(Recorded data)
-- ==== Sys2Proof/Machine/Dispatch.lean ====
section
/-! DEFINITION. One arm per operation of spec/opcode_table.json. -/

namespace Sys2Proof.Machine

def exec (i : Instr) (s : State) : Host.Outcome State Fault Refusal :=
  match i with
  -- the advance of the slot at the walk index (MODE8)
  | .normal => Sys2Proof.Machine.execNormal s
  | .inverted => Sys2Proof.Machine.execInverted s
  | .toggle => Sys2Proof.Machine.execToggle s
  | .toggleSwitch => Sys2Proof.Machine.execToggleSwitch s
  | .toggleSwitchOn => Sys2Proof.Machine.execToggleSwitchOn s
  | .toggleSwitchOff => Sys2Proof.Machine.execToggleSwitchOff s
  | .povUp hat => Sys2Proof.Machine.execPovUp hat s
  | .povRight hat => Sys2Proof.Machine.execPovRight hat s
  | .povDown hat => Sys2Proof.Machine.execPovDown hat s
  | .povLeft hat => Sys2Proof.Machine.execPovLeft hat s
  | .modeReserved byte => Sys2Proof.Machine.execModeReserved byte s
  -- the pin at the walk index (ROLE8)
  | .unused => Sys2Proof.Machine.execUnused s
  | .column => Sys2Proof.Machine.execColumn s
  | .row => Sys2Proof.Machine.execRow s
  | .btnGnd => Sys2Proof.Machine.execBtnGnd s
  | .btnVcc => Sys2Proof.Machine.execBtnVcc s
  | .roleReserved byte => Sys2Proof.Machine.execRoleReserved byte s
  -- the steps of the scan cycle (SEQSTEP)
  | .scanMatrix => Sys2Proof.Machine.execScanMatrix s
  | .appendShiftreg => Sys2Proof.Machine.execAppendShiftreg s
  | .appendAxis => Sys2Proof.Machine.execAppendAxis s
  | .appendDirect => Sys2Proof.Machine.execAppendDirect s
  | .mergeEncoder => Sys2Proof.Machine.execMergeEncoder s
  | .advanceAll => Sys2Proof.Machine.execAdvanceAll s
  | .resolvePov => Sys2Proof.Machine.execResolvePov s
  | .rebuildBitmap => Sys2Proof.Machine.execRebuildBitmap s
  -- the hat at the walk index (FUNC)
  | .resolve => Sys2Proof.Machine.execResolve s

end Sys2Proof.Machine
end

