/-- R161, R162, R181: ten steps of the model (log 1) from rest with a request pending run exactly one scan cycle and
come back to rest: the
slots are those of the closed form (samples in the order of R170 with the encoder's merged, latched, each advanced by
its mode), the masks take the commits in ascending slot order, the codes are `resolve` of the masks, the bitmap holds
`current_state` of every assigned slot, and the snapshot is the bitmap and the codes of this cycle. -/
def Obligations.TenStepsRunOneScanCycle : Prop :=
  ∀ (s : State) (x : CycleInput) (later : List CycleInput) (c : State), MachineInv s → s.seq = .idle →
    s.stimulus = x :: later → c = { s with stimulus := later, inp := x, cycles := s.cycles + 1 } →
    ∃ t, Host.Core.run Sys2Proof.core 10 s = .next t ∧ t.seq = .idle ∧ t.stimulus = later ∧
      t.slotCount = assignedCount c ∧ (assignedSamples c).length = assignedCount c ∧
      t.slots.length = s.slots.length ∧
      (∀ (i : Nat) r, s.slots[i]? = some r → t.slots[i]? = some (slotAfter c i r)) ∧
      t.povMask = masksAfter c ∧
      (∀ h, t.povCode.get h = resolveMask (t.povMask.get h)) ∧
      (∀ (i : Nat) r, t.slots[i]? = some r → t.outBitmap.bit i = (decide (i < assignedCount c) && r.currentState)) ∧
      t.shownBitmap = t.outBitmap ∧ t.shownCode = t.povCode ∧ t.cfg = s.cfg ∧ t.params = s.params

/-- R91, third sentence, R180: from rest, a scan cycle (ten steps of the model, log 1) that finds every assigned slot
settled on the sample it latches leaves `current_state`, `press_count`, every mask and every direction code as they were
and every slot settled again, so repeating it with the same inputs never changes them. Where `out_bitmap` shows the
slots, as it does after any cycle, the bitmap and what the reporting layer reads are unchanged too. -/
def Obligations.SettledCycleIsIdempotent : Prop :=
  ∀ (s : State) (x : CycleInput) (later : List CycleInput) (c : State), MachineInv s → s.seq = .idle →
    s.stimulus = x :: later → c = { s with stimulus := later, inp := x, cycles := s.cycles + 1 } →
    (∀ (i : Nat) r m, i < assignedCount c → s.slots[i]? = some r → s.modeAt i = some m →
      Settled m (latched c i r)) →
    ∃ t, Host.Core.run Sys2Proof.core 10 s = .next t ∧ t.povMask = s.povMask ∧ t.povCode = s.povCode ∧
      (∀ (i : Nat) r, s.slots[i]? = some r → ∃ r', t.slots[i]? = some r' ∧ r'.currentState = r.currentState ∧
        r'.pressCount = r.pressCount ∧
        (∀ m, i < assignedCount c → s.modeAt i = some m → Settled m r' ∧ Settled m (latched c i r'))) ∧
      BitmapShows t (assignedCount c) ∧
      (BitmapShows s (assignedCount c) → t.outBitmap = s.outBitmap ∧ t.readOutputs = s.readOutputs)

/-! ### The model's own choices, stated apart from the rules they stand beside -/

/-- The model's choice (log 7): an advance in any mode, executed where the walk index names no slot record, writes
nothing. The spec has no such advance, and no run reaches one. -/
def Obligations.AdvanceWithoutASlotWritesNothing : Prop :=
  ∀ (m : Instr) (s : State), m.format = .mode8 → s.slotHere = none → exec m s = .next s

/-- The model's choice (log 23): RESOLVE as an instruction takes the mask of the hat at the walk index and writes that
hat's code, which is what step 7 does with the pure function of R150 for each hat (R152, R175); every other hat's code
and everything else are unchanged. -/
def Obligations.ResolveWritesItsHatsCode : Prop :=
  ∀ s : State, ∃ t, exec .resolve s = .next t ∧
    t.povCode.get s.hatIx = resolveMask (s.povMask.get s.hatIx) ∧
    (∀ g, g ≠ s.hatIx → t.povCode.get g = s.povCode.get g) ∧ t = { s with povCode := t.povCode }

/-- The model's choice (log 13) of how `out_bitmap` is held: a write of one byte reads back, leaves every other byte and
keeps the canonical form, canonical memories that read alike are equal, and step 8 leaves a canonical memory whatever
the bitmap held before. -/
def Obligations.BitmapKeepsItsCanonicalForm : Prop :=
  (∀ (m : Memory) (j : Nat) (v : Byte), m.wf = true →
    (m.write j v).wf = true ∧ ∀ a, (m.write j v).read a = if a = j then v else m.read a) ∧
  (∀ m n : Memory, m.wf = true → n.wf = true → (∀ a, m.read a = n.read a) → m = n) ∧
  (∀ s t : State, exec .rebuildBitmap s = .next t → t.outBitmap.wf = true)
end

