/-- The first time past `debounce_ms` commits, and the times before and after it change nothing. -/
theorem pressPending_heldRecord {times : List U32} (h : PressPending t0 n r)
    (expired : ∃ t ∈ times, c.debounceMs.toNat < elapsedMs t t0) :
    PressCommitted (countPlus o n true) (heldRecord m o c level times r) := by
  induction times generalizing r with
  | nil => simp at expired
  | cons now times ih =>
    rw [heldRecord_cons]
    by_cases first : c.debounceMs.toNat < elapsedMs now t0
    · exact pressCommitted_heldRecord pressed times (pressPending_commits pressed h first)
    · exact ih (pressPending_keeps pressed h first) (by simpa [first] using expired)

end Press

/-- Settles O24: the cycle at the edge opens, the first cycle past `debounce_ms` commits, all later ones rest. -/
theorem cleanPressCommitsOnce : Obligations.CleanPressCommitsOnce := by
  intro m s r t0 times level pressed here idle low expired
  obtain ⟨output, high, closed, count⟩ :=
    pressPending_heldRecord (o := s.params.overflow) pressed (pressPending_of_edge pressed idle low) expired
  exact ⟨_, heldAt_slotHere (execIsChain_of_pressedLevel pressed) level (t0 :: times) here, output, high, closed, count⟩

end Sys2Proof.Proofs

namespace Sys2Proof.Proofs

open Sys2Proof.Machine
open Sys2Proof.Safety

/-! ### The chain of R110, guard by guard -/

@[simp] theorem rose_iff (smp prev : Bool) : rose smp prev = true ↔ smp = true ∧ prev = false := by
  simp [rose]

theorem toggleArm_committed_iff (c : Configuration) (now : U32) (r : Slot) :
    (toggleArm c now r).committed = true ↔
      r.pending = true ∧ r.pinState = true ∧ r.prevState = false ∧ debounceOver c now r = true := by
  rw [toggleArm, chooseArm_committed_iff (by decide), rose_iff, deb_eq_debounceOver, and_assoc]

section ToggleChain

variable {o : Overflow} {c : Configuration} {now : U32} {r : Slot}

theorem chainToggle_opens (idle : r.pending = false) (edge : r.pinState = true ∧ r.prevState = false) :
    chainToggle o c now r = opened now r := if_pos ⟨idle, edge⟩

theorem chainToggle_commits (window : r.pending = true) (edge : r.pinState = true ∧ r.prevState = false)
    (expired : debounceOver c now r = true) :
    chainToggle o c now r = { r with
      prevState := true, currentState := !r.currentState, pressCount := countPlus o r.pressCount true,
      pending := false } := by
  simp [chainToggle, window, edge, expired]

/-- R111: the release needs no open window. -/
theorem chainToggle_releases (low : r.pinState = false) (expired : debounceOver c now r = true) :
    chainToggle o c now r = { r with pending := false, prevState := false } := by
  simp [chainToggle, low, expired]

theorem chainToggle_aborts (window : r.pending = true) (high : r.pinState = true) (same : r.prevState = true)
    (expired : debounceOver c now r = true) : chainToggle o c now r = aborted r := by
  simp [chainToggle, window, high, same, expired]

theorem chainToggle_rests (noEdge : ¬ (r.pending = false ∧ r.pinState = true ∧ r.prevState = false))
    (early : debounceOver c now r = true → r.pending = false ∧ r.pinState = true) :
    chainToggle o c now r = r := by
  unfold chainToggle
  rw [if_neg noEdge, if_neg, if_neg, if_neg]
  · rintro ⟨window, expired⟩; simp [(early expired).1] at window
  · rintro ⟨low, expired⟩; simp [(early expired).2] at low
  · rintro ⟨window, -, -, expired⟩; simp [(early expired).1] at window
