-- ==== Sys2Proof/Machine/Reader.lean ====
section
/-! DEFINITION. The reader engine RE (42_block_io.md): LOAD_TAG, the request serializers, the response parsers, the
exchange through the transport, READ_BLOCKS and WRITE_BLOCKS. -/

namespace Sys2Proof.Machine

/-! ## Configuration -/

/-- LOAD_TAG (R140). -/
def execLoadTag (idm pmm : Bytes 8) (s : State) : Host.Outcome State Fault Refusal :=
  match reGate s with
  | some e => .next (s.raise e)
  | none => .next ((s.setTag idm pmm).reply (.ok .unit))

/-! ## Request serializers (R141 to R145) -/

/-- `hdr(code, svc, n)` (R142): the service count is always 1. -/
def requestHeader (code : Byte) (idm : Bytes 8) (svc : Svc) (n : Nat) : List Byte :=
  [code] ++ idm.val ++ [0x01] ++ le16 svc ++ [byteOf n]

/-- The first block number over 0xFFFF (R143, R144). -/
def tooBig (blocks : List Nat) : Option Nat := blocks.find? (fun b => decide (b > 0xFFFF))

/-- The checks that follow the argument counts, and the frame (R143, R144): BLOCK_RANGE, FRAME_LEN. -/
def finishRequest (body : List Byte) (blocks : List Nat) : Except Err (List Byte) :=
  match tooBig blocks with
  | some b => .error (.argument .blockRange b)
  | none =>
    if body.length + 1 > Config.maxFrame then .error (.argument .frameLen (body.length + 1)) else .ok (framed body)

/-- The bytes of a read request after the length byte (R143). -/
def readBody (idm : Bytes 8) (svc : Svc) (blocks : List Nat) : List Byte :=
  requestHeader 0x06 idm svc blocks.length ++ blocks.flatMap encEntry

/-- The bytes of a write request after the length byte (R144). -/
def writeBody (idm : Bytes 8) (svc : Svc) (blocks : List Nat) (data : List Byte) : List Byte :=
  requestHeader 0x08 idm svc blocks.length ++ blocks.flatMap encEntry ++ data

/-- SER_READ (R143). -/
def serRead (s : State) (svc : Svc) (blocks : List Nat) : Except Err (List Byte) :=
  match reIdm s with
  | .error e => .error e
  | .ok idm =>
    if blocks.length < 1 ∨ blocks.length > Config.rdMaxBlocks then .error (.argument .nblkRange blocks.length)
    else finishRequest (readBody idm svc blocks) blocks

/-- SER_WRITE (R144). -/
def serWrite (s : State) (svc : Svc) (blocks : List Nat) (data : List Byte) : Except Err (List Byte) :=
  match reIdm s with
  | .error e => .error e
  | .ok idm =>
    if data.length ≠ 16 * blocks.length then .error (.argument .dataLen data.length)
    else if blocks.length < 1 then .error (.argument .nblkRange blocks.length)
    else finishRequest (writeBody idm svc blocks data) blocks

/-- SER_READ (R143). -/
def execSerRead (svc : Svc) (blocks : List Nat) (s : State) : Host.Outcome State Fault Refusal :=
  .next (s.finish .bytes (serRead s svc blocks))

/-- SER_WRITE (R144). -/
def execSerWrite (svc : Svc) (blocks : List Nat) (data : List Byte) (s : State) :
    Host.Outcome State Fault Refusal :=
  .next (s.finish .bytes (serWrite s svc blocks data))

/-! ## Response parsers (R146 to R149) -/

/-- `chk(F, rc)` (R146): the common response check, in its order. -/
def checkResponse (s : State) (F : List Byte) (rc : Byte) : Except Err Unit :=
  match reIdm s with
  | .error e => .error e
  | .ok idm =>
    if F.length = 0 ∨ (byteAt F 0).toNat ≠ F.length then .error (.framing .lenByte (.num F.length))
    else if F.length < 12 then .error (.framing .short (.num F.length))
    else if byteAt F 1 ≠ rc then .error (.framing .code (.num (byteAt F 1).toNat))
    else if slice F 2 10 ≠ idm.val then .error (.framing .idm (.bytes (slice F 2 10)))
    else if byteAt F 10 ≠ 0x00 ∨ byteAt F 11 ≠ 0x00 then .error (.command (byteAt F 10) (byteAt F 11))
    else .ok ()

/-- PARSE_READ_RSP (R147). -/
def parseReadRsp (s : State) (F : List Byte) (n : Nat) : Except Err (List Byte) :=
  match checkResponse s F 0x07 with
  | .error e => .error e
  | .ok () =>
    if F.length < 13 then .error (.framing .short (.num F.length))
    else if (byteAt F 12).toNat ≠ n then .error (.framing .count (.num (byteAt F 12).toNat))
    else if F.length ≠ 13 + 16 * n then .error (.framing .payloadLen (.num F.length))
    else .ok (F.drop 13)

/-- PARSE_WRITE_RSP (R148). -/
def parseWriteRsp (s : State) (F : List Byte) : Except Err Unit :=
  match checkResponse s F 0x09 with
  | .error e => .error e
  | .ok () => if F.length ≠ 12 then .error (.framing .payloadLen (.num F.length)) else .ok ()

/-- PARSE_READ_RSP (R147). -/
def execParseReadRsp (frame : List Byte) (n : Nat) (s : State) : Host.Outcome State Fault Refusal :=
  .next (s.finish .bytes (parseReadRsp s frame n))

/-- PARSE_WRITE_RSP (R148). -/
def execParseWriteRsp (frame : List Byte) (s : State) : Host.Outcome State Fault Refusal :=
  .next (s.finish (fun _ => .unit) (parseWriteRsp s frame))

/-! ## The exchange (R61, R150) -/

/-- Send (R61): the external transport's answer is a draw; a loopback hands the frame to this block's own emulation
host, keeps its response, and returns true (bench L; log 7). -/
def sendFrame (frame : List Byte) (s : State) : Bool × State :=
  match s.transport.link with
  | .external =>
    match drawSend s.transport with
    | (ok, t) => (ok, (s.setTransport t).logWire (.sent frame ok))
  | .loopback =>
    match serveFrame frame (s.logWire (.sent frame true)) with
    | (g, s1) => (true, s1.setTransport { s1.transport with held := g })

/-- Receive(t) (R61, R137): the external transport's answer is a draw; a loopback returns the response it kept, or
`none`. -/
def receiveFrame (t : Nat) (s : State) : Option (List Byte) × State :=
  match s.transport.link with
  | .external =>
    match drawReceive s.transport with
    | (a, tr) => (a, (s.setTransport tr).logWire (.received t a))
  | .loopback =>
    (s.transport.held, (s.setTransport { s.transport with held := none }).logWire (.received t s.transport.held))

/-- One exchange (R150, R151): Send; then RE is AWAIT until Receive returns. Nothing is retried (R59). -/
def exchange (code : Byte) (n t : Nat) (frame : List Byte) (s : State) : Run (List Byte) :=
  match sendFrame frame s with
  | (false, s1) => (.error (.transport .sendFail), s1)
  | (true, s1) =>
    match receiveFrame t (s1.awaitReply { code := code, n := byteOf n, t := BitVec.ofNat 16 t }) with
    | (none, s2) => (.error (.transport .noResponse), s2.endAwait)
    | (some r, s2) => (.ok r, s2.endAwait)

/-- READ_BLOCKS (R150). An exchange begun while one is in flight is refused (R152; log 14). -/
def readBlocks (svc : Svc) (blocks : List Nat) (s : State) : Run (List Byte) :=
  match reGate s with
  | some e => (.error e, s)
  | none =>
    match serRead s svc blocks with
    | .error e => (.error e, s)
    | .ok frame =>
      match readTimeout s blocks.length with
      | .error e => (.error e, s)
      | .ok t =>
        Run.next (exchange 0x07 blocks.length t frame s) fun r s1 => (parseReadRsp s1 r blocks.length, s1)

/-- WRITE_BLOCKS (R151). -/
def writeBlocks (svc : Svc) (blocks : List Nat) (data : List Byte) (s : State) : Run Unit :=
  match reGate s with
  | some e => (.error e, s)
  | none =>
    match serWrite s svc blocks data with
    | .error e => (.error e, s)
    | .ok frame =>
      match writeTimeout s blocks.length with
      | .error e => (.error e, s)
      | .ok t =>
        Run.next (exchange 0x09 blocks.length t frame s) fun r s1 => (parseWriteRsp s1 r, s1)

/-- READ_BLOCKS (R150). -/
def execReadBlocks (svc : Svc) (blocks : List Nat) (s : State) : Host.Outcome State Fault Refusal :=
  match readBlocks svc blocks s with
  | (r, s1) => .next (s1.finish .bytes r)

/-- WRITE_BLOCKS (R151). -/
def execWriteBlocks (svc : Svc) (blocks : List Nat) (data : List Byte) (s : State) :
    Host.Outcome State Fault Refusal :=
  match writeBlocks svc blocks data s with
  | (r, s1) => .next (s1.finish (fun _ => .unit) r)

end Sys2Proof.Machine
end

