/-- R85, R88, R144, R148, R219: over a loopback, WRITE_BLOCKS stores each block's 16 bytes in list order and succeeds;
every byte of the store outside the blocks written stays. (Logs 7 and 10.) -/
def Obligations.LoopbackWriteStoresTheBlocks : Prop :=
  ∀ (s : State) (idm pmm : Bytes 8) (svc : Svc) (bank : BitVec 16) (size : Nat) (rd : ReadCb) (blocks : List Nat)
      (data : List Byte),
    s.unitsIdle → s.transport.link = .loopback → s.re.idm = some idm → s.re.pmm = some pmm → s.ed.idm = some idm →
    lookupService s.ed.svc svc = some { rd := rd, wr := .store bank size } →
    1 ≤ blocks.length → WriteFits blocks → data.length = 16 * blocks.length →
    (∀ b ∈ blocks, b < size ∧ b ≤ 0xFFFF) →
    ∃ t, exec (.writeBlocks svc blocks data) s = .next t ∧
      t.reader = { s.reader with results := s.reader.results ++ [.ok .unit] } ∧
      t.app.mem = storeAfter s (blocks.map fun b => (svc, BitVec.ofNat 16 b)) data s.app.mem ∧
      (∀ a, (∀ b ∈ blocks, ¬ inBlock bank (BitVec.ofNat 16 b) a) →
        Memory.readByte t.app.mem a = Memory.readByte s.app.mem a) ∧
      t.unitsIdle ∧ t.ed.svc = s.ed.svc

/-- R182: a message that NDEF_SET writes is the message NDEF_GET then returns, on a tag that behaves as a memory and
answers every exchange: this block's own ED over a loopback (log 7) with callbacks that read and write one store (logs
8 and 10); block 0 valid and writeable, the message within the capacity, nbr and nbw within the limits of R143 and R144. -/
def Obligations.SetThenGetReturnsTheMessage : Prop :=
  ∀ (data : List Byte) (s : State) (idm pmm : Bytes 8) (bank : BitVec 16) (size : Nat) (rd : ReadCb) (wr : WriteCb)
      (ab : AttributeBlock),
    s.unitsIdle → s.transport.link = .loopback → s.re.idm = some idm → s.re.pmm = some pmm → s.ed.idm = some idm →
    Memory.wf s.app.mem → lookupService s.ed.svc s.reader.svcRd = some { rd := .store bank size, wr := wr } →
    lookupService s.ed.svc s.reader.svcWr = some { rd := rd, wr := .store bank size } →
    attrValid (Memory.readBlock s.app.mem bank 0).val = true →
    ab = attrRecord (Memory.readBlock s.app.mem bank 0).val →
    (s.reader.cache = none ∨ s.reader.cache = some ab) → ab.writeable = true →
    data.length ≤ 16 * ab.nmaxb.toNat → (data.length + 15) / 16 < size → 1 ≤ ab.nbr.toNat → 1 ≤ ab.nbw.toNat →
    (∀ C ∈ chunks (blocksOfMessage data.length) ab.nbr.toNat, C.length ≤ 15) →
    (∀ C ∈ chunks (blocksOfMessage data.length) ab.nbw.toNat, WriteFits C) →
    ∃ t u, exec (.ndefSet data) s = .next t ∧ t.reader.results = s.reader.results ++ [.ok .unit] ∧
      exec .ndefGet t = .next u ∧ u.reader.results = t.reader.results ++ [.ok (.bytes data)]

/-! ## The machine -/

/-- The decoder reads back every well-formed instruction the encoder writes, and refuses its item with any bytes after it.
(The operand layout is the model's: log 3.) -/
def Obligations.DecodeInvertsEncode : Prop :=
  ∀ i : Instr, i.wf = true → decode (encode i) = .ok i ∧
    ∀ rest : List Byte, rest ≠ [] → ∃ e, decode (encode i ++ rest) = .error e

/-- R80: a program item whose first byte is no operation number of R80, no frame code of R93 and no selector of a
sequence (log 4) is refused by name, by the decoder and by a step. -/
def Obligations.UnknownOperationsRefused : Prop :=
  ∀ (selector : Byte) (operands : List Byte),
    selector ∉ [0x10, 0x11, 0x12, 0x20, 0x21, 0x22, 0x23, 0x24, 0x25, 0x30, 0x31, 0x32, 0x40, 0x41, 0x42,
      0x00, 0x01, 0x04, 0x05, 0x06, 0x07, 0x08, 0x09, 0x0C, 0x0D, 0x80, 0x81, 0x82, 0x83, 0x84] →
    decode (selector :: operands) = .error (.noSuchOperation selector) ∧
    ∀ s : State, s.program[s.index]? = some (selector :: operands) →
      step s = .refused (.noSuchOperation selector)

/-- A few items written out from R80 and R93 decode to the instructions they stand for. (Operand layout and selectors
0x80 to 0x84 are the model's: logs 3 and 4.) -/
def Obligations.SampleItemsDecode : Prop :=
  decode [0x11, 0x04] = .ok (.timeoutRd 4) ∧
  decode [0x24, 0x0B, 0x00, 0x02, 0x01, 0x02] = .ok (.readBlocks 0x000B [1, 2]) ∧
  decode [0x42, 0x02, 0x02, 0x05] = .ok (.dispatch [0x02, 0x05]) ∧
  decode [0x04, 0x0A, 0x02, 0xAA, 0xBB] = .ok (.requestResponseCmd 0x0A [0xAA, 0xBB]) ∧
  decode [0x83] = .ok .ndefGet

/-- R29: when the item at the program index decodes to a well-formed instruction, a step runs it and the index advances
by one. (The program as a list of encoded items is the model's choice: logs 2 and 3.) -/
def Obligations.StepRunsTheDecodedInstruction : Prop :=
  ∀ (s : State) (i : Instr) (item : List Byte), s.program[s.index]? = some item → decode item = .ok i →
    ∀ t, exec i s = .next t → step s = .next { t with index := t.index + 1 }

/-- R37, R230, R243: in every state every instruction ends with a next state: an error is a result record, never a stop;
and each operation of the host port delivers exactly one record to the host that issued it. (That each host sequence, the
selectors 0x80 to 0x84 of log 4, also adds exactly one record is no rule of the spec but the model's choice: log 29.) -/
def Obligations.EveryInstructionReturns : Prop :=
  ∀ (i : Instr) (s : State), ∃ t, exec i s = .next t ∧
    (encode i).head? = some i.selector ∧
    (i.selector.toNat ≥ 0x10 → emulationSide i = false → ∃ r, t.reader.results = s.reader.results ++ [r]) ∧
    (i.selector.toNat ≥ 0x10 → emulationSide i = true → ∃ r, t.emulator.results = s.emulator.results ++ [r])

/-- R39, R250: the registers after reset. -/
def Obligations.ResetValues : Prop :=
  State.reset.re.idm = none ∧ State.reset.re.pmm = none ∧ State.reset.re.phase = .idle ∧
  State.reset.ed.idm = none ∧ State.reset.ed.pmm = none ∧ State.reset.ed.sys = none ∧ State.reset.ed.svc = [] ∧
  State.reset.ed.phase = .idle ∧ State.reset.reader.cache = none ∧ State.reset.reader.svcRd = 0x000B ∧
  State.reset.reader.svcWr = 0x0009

*EXERCISE INSTRUCTIONS:*
Taking the entries above, write out exactly each line from the one holding "0x83, 0x84] →" to the one holding "def Obligations.StepRunsTheDecodedInstruction : Prop", both included, and stop there.

*ANSWER BOX:*
      0x00, 0x01, 0x04, 0x05, 0x06, 0x07, 0x08, 0x09, 0x0C, 0x0D, 0x80, 0x81, 0x82, 0x83, 0x84] →
    decode (selector :: operands) = .error (.noSuchOperation selector) ∧
    ∀ s : State, s.program[s.index]? = some (selector :: operands) →
      step s = .refused (.noSuchOperation selector)

/-- A few items written out from R80 and R93 decode to the instructions they stand for. (Operand layout and selectors
0x80 to 0x84 are the model's: logs 3 and 4.) -/
def Obligations.SampleItemsDecode : Prop :=
  decode [0x11, 0x04] = .ok (.timeoutRd 4) ∧
  decode [0x24, 0x0B, 0x00, 0x02, 0x01, 0x02] = .ok (.readBlocks 0x000B [1, 2]) ∧
  decode [0x42, 0x02, 0x02, 0x05] = .ok (.dispatch [0x02, 0x05]) ∧
  decode [0x04, 0x0A, 0x02, 0xAA, 0xBB] = .ok (.requestResponseCmd 0x0A [0xAA, 0xBB]) ∧
  decode [0x83] = .ok .ndefGet

/-- R29: when the item at the program index decodes to a well-formed instruction, a step runs it and the index advances
by one. (The program as a list of encoded items is the model's choice: logs 2 and 3.) -/
def Obligations.StepRunsTheDecodedInstruction : Prop :=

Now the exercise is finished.